» **Provided information**
-- ==== Sys2Proof/Syntax.lean ====
section
/-! DEFINITION. The operations of the block as syntax: one constructor per row of the opcode map (30_encoding.md R91),
the operands outside the word (R90), and the entries of a host program (10_state.md R34, 30_encoding.md R95). -/

namespace Sys2Proof

/-- The kind of a frame: the operand `k` of FR_ENCODE (R88), 0 for Command and 1 for Data. -/
inductive Kind where
  | command
  | data
deriving DecidableEq, Repr, Inhabited

/-- A caller-supplied backing array of `len` cells (R90, R111), each a byte or never written. The cells that hold a
byte are listed by index; a cell that is not listed was never written (log 11). -/
structure Backing where
  len   : Nat
  cells : List Host.Cell
deriving DecidableEq, Repr, Inhabited

/-- The operand `buffer` of RB_CONFIGURE (R90, R111; log 11). -/
inductive Buffer where
  /-- An array given by its length and contents. -/
  | given (b : Backing)
  /-- The array the ring holds now, with its current contents: STORAGE0 before the first RB_CONFIGURE (R32). -/
  | inUse
deriving DecidableEq, Repr, Inhabited

/-- The agent class of an operation: `w[15:12]` (R89). -/
inductive OpClass where
  | queue
  | control
  | eventArm
  | errorArm
  | dmaDoneArm
  | engine
  | bus
deriving DecidableEq, Repr

/-- The operations, in the order of the opcode map (R91). Operands outside the word (R90) are arguments here. -/
inductive Instr where
  | rbConfigure (buf : Buffer) (req : Word)
  | rbEnq (b : Byte)
  | rbDeq
  | rbEnqm (bytes : List Byte)
  | rbAvail
  | rbFilled
  | rbPeek
  | rbPeekn (n : Byte)
  | rbIsfull
  | rbIsempty
  | frEncode (k : Kind) (payload : List Byte) (len : Nat)
  | frAligned
  | frSize
  | frDecode (cap : Word)
  | btReset
  | btKick
  | btWait
  | btSettle
  | btStop
  | evSb
  | evAddr
  | evTxe
  | evBtf
  | erAf
  | diTc
  | dmaXfer
  | busStart
  | busLoad
  | busShift (a : Bool)
  | busStop
deriving DecidableEq, Repr

/-- The operands outside the word that stand beside it in a host program (R90). An operation reads the ones it has
and no other. The defaults are the operands "all zero" (log 10). -/
structure Args where
  buf   : Buffer := .inUse
  req   : Word := 0
  bytes : List Byte := []
  len   : Nat := 0
  cap   : Word := 0
deriving DecidableEq, Repr

/-- An entry of the host program (R141): an operation word with its operands, or a pseudo-operation (R147 to R149). -/
inductive HostEntry where
  | op (w : OpWord) (args : Args)
  | writeFrame (k : Kind) (bytes : List Byte) (len : Nat)
  | writeCmd (bytes : List Byte)
  | writeData (bytes : List Byte)
  | init (buf : Buffer) (req : Word)
deriving DecidableEq, Repr

end Sys2Proof
end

» **Work task**
Reproduce, exactly, all the lines shown above.

» **Result of the exercise**
-- ==== Sys2Proof/Syntax.lean ====
section
/-! DEFINITION. The operations of the block as syntax: one constructor per row of the opcode map (30_encoding.md R91),
the operands outside the word (R90), and the entries of a host program (10_state.md R34, 30_encoding.md R95). -/

namespace Sys2Proof

/-- The kind of a frame: the operand `k` of FR_ENCODE (R88), 0 for Command and 1 for Data. -/
inductive Kind where
  | command
  | data
deriving DecidableEq, Repr, Inhabited

/-- A caller-supplied backing array of `len` cells (R90, R111), each a byte or never written. The cells that hold a
byte are listed by index; a cell that is not listed was never written (log 11). -/
structure Backing where
  len   : Nat
  cells : List Host.Cell
deriving DecidableEq, Repr, Inhabited

/-- The operand `buffer` of RB_CONFIGURE (R90, R111; log 11). -/
inductive Buffer where
  /-- An array given by its length and contents. -/
  | given (b : Backing)
  /-- The array the ring holds now, with its current contents: STORAGE0 before the first RB_CONFIGURE (R32). -/
  | inUse
deriving DecidableEq, Repr, Inhabited

/-- The agent class of an operation: `w[15:12]` (R89). -/
inductive OpClass where
  | queue
  | control
  | eventArm
  | errorArm
  | dmaDoneArm
  | engine
  | bus
deriving DecidableEq, Repr

/-- The operations, in the order of the opcode map (R91). Operands outside the word (R90) are arguments here. -/
inductive Instr where
  | rbConfigure (buf : Buffer) (req : Word)
  | rbEnq (b : Byte)
  | rbDeq
  | rbEnqm (bytes : List Byte)
  | rbAvail
  | rbFilled
  | rbPeek
  | rbPeekn (n : Byte)
  | rbIsfull
  | rbIsempty
  | frEncode (k : Kind) (payload : List Byte) (len : Nat)
  | frAligned
  | frSize
  | frDecode (cap : Word)
  | btReset
  | btKick
  | btWait
  | btSettle
  | btStop
  | evSb
  | evAddr
  | evTxe
  | evBtf
  | erAf
  | diTc
  | dmaXfer
  | busStart
  | busLoad
  | busShift (a : Bool)
  | busStop
deriving DecidableEq, Repr

/-- The operands outside the word that stand beside it in a host program (R90). An operation reads the ones it has
and no other. The defaults are the operands "all zero" (log 10). -/
structure Args where
  buf   : Buffer := .inUse
  req   : Word := 0
  bytes : List Byte := []
  len   : Nat := 0
  cap   : Word := 0
deriving DecidableEq, Repr

/-- An entry of the host program (R141): an operation word with its operands, or a pseudo-operation (R147 to R149). -/
inductive HostEntry where
  | op (w : OpWord) (args : Args)
  | writeFrame (k : Kind) (bytes : List Byte) (len : Nat)
  | writeCmd (bytes : List Byte)
  | writeData (bytes : List Byte)
  | init (buf : Buffer) (req : Word)
deriving DecidableEq, Repr

end Sys2Proof
end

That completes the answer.